Texture Sizes and Performance
Textures while an object (prop, costume, face, etc.) may look very good with textures at a resolution of 2048 x 2048, there are two important issues to keep in mind.
One, the majority of Moviestorm’s textures are, for performance issues, 512 x 512. So, compared to the other objects, this one will stand out considerably. This may be desirable for certain shots, making the object stand out or for an extreme close-up, however, the typical background object would benefit more from blending in than standing out. And two, performance.
Texture resolutions in Moviestorm are kept deliberately low so that the tool runs on as many home and school systems as possible. We try to keep everything under the 512x512 mark, but that is just for one pass i.e. 512x512 for Diffuse, Specular and Normal on a character’s face or jacket.
Sure, low texture resolutions aren’t the only thing keeping Moviestorm performing on as many systems as possible, but, they are an important part of the balancing act that does.
The polygon count of models, the resources needed for a number of animations, gestures, facial expressions, dialogue, lighting, texture resolutions, and more, are all part of the mix. If you throw this balance off, it will cause Moviestorm’s performance to suffer or worse, cause Moviestorm to completely shut down.
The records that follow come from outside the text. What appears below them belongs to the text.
-- ==== Sys2Proof/Machine/Flags.lean ====
section
/-! DEFINITION. The block has no flag and no condition code (10_state R26). The only condition an operation
tests stands here: `start > end` on its own operands, unsigned 16 bits (30_encoding R75). -/

namespace Sys2Proof.Machine

/-- `start > end`, unsigned 16-bit (41_addressing R110, R111). -/
def startAfterEnd (start last : Word) : Bool := decide (last < start)

/-- The host interface's only other test: whether a byte is a member of `COLMOD_SET` (R30, R77, R195). -/
def legalFormat (cfg : Config) (format : Byte) : Bool := decide (format ∈ cfg.colmodSet)

end Sys2Proof.Machine
end

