/-- 42_pixel_write R124, 60_exceptions R189 (V48): when the bus write of pixel `k` fails, the pixels before it are written,
it is unknown, and no other byte changes. -/
def Obligations.PixelsBeforeAFailureAreWritten : Prop :=
  ∀ (s : State) (colStart rowStart colEnd rowEnd : Word) (colors : List Word) (k : Nat) (e : ErrorValue) (rest : List Answer),
    s.Ready → colStart ≤ colEnd → rowStart ≤ rowEnd → colors.length ≤ pixelCount colStart rowStart colEnd rowEnd →
    s.cfg.emptyParamsDataPhase = false → k < colors.length →
    s.env = List.replicate (11 + 2 * k) .ok ++ .fail e :: rest → sixteenBit s.ghost.colmod = true →
    ∃ t, exec (.writePixelStream colStart rowStart colEnd rowEnd colors) s = .next t ∧
      t.results = s.results ++ [⟨some (.busError e), none⟩] ∧
      (∀ (j : Nat) (hj : j < colors.length),
        t.ghost.ram.readPixel
          (colStart + BitVec.ofNat 16 (j % (colEnd.toNat - colStart.toNat + 1)))
          (rowStart + BitVec.ofNat 16 (j / (colEnd.toNat - colStart.toNat + 1))) =
        if j < k then .known colors[j] else if j = k then .unknown
        else s.ghost.ram.readPixel
          (colStart + BitVec.ofNat 16 (j % (colEnd.toNat - colStart.toNat + 1)))
          (rowStart + BitVec.ofNat 16 (j / (colEnd.toNat - colStart.toNat + 1)))) ∧
      (∀ a : Nat, (∀ j ≤ k,
          let p := pixelAddr (colStart + BitVec.ofNat 16 (j % (colEnd.toNat - colStart.toNat + 1)))
            (rowStart + BitVec.ofNat 16 (j / (colEnd.toNat - colStart.toNat + 1)))
          a ≠ p ∧ a ≠ p + 1) →
        t.ghost.ram.readByte a = s.ghost.ram.readByte a)

/-! ## Resets, power, modes -/

/-- 43_lifecycle_power R133: the reset pulse, and a failing pin call at each of its three places. -/
def Obligations.HardResetOutcomes : Prop :=
  (∀ (cfg : Config) (r : Req), cfg.opsel = Config.default.opsel → r.sel = 0x06#8 → decode cfg (.req r) = .ok .hardReset) ∧
  Config.default.tRstHigh1 = 1 ∧ Config.default.tRstLow = 1 ∧ Config.default.tRstHigh2 = 120 ∧
  ∀ s : State, s.Ready →
    (s.AnswersOk 3 → exec .hardReset s = .next
      { s.succeeded 3 [.pin .rst .high .ok, .delay s.cfg.tRstHigh1, .pin .rst .low .ok, .delay s.cfg.tRstLow,
          .pin .rst .high .ok, .delay s.cfg.tRstHigh2] with
        pins := { s.pins with rst := .known .high }, ghost := Ghost.forget .poweredReset }) ∧
    (∀ e rest, s.env = .fail e :: rest → exec .hardReset s = .next
      { s.failed 1 [.pin .rst .high (.fail e)] (.pinError e) with
        pins := { s.pins with rst := .unknown }, ghost := Ghost.forget .unspecified }) ∧
    (∀ e rest, s.env = .ok :: .fail e :: rest → exec .hardReset s = .next
      { s.failed 2 [.pin .rst .high .ok, .delay s.cfg.tRstHigh1, .pin .rst .low (.fail e)] (.pinError e) with
        pins := { s.pins with rst := .unknown }, ghost := Ghost.forget .unspecified }) ∧
    (∀ e rest, s.env = .ok :: .ok :: .fail e :: rest → exec .hardReset s = .next
      { s.failed 3 [.pin .rst .high .ok, .delay s.cfg.tRstHigh1, .pin .rst .low .ok, .delay s.cfg.tRstLow,
          .pin .rst .high (.fail e)] (.pinError e) with
        pins := { s.pins with rst := .unknown }, ghost := Ghost.forget .unspecified })

/-- 43_lifecycle_power R134, R151: soft reset; after a failing bus call nothing is known of the controller. -/
def Obligations.SoftResetOutcomes : Prop :=
  (∀ (cfg : Config) (r : Req), cfg.opsel = Config.default.opsel → r.sel = 0x07#8 → decode cfg (.req r) = .ok .softReset) ∧
  Config.default.tSwreset = 150 ∧
  SendsOneOpcode .softReset .swreset (fun cfg => [.delay cfg.tSwreset])
    (fun g => Ghost.forget (if g.power = .poweredReset then .registersDefault else .unspecified))
    (fun _ => Ghost.forget .unspecified)
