/-- Why an instruction with an illegal operand is refused (R195). -/
def illegalOperand : Instr → Refusal
  | .colorMode format | .colmod format => .pixelFormat format
  | _ => .busy

/-- Every instruction is an operation with its body, refused by name when its operand is illegal (R194, R195). -/
theorem exec_eq_operation (i : Instr) (s : State) :
    exec i s = if i.wellFormed s.cfg then operation (lifeNeeded i) (handedBack s i) (handedBackOnError s i) (body i) s
      else .refused (illegalOperand i) := by
  cases i <;> rfl

theorem exec_of_accepts {i : Instr} {s : State} (h : Accepts s i) : exec i s = .next (answerOf i s) := by
  rw [exec_eq_operation, if_pos h.legal, operation_accepted h.free h.life, finish_eq, body_eq_script]
  rfl

/-- An instruction that answers a next state was accepted, and the answer is its script's. -/
theorem accepts_of_exec_next {i : Instr} {s t : State} (h : exec i s = .next t) : Accepts s i ∧ t = answerOf i s := by
  have ha : Accepts s i := by
    rw [exec_eq_operation] at h
    split at h
    next hlegal =>
      obtain ⟨hfree, hlife, -⟩ := operation_next h
      exact ⟨hfree, hlife, hlegal⟩
    next => cases h
  rw [exec_of_accepts ha] at h
  cases h
  exact ⟨ha, rfl⟩

/-- Why an instruction that is not accepted is refused (R194, R195; log 31). -/
def refusalOf (i : Instr) (s : State) : Refusal :=
  if i.wellFormed s.cfg then
    if s.busy then .busy
    else
      match lifeNeeded i with
      | .attached => .notAttached
      | .detached => .notDetached
  else illegalOperand i

/-- An instruction that is not accepted is refused; none ends in a fault. -/
theorem exec_of_not_accepts {i : Instr} {s : State} (h : ¬ Accepts s i) : exec i s = .refused (refusalOf i s) := by
  rw [exec_eq_operation, refusalOf]
  split
  next hlegal =>
    unfold operation
    split
    · rfl
    next hfree =>
      rw [if_neg fun hlife => h ⟨by simpa using hfree, hlife, hlegal⟩]
      cases lifeNeeded i <;> rfl
  next => rfl

/-! ### What returning a result leaves unchanged -/

/-- Returning a result changes the busy mark, the results and the chain alone (R36, R86). -/
theorem Run.returned_eq (back backOnErr : Option Resources) (r : Run) :
    r.returned back backOnErr = { r.state with
      busy := (r.returned back backOnErr).busy, results := (r.returned back backOnErr).results,
      chain := (r.returned back backOnErr).chain } := by
  cases r with
  | done s => rfl
  | stopped w s => cases w <;> rfl

section
variable (i : Instr) (s : State)

@[simp] theorem answerOf_life : (answerOf i s).life = (runOf i s).state.life := by rw [answerOf, Run.returned_eq]
@[simp] theorem answerOf_res : (answerOf i s).res = (runOf i s).state.res := by rw [answerOf, Run.returned_eq]
@[simp] theorem answerOf_pins : (answerOf i s).pins = (runOf i s).state.pins := by rw [answerOf, Run.returned_eq]
@[simp] theorem answerOf_trace : (answerOf i s).trace = (runOf i s).state.trace := by rw [answerOf, Run.returned_eq]
@[simp] theorem answerOf_ghost : (answerOf i s).ghost = (runOf i s).state.ghost := by rw [answerOf, Run.returned_eq]
@[simp] theorem answerOf_cfg : (answerOf i s).cfg = (runOf i s).state.cfg := by rw [answerOf, Run.returned_eq]
@[simp] theorem answerOf_hostUsesBus : (answerOf i s).hostUsesBus = (runOf i s).state.hostUsesBus := by rw [answerOf, Run.returned_eq]
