-- ==== Sys2Proof/Machine/State.lean ====
section
/-! DEFINITION. The state of one instance of the block (10_state.md R20), the values on its input ports (R21), the reasons a step
can stop, and the state after reset (R43). -/

namespace Sys2Proof.Machine

/-- Why the machine stops with a fault. -/
inductive Fault where
  /-- A parity bit is placed at an address above 161, where no element exists (20_memory.md R61). Raised by the function
  `place` on its own; the step never raises it (44_sequencer_host.md R210). Safe: `place` stops; log entry 11. -/
  | noSuchAddress
  deriving DecidableEq, Repr

/-- Why an operation is refused. -/
inductive Refusal where
  /-- The operation has no meaning in the model. Raised by `exec` only. Safe. -/
  | notModelled (mnemonic : String)
  /-- A 163rd draw of the stand-alone interleaver, which a model must refuse (42_interleaver.md R179). Raised by `ilnext`.
  Safe; log entry 12. -/
  | drawsExhausted
  deriving DecidableEq, Repr

/-- The error codes of `ERRC` (10_state.md R39): code 0, 1, 2 and 3 in this order. -/
inductive ErrCode where
  | none
  | invalidArgument
  | allocationFailure
  | reserved
  deriving DecidableEq, Repr

/-- The symbol memory as (address, element) pairs: addresses strictly rising, no element 0 listed. An unlisted element
reads as 0 (DESIGN CHOICE, log entry 13). -/
abbrev Memory := List (Nat × Sym)

/-- The values on the input ports at one rising edge (10_state.md R21). -/
structure Ports where
  rst : Bool
  cmd : BitVec 2
  callLen : BitVec 3
  callCh : Chars6
  locLen : BitVec 3
  locCh : Chars4
  power : BitVec 8
  rdAddr : Byte
  deriving DecidableEq, Repr

/-- Every port low: `rst` = 0 and `cmd` = NOP. -/
def Ports.quiet : Ports :=
  ⟨false, 0, 0, ⟨0, 0, 0, 0, 0, 0⟩, 0, ⟨0, 0, 0, 0⟩, 0, 0⟩

/-- What the last function-level operation returned (the model's own; log entry 5). -/
inductive Ret where
  | nothing
  /-- `value`: 0..36 -/
  | value (v : Nat)
  /-- `check` passed -/
  | ok
  /-- `check` or `encode` failed -/
  | invalidArgument
  /-- `layout` -/
  | chars (b : Chars6)
  /-- `packN` -/
  | packedN (n : PackedN)
  /-- `packM` -/
  | packedM (m : PackedM)
  /-- `bitsched`, `parity` -/
  | bit (b : Bool)
  /-- `rev8`, `ilnext` -/
  | byte (x : Byte)
  /-- `encode` -/
  | message (syms : List Sym)
  deriving DecidableEq, Repr

/-- The state: the spec's registers under the spec's names (10_state.md R20), then the input ports (R21) and the model's own
fields (log entries 4, 5 and 10). -/
structure State where
  /-- `CALL_LEN`, R23 -/
  callLen : BitVec 3
  /-- `CALL[0..5]`, R23 -/
  call : Chars6
  /-- `LOC[0..3]`, R24 -/
  loc : Chars4
  /-- `PWR`, R25 -/
  pwr : BitVec 8
  /-- `BUF[0..5]`, R26 -/
  buf : Chars6
  /-- `N`, R27 -/
  n : PackedN
  /-- `M`, R28 -/
  m : PackedM
  /-- `REG`, R29 -/
  reg : Word
  /-- `P0`, R30 -/
  p0 : Bool
  /-- `P1`, R30 -/
  p1 : Bool
  /-- `CNT`, R31 -/
  cnt : Byte
  /-- `ADDR`, R32 -/
  addr : Byte
  /-- `K`, R34 -/
  k : BitVec 7
  /-- `J`, R35 -/
  j : BitVec 8
  /-- `PH`, R36 -/
  ph : Phase
  /-- `ERRC`, R39 -/
  errc : ErrCode
  /-- `SYM[0..161]`, R33 -/
  sym : Memory
  /-- the input ports at the coming edge, R21 -/
  ports : Ports
  /-- the input ports at the edges after it -/
  script : List Ports
  /-- the result of the last function-level operation -/
  ret : Ret
  /-- how many free values have been taken -/
  freeCount : Nat
  deriving DecidableEq, Repr

/-- The state after reset: `PH` = IDLE and `ERRC` = 0 as R43 says, every other register 0 (DESIGN CHOICE, log entry 2), no symbol
listed (log entry 13), the host quiet (log entry 4). -/
def State.reset : State where
  callLen := 0
  call := ⟨0, 0, 0, 0, 0, 0⟩
  loc := ⟨0, 0, 0, 0⟩
  pwr := 0
  buf := ⟨0, 0, 0, 0, 0, 0⟩
  n := 0
  m := 0
  reg := 0
  p0 := false
  p1 := false
  cnt := 0
  addr := 0
  k := 0
  j := 0
  ph := .idle
  errc := .none
  sym := []
  ports := Ports.quiet
  script := []
  ret := .nothing
  freeCount := 0

end Sys2Proof.Machine
end

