-- ==== Sys2Proof/Machine/Step.lean ====
section
/-! DEFINITION. One step: one rising edge of `clk` (44_sequencer_host.md R210), and how a table word is set up to run next. -/

namespace Sys2Proof.Machine

/-- One rising edge: perform the operation the edge selects; after it the host drives its next port values. -/
def step (s : State) : Host.Outcome State Fault Refusal :=
  mapNext State.advance (exec s.fetch s)

/-- `s` with a table word placed where the next edge selects its operation (log entries 8 and 9). -/
def State.withFetchWord (s : State) (nbits w : Nat) : State :=
  placeWord s (tableFormat nbits) (BitVec.ofNat 8 w)

end Sys2Proof.Machine
end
Here are some resolution guidelines and handy tips that will help keep Moviestorm running as efficiently as possible. Keep in mind that as Moviestorm evolves, these resolutions may change.
Guidelines Floor/Wall/Ceiling Tile Textures
A floor or wall tile doesn’t usually need to be bigger than 256x256, however I’ve stumbled on a few that are over 2000 pixels wide. While a key model in your scene can often shine with high res textures, tiling backgrounds are just a waste of resources, especially when they are each taking about 16mb of ram.
Too many 512s and your system will still seize up, so work your way back from there as props become less relevant or likely to appear right in front of the camera. I would love to give you a cut out and keep guide of how big textures should be for every asset type, but there will always be an exception. Just try to make all textures (and meshes) as small as possible before you find them rubbish to look at, that’s all I can advise. That said, if you want masses of detail by all means go for 1024x1024, 2048 or 4096. It’s undeniable things will look better but they will slow down Moviestorm’s performance and lack continuity with other assets and characters in the scene.
* For both Specular and Normal textures, detail is much more important than resolution. Generally, they can both be 1/2 the resolution of the Diffuse. In some cases, where even the need for detail is small, they could be 1/4 the resolution of the Diffuse.
Limit file redundancy
If you are using the same texture on multiple objects in your mod, put just one copy of that texture in a shared folder in the root of the Props folder. i.e. [name] Mod/Props/Textures NOT [name] Mod/Props/CAR1/Textures and Mod/Props/CAR2/Textures and Mod/Props/CAR3/Textures. Then you can browse to that folder in the Modders Workshop and save even more disk and card space.
Double-check Sketchup Textures
Sketchup converting people should pay a lot of attention to this as Sketchup models are often made for single renders, so huge textures are fine for their original intentions. Once the Sketchup process has been done, go in to the the file folders and check what you’ve got and if need be open them up in Photoshop and fix them.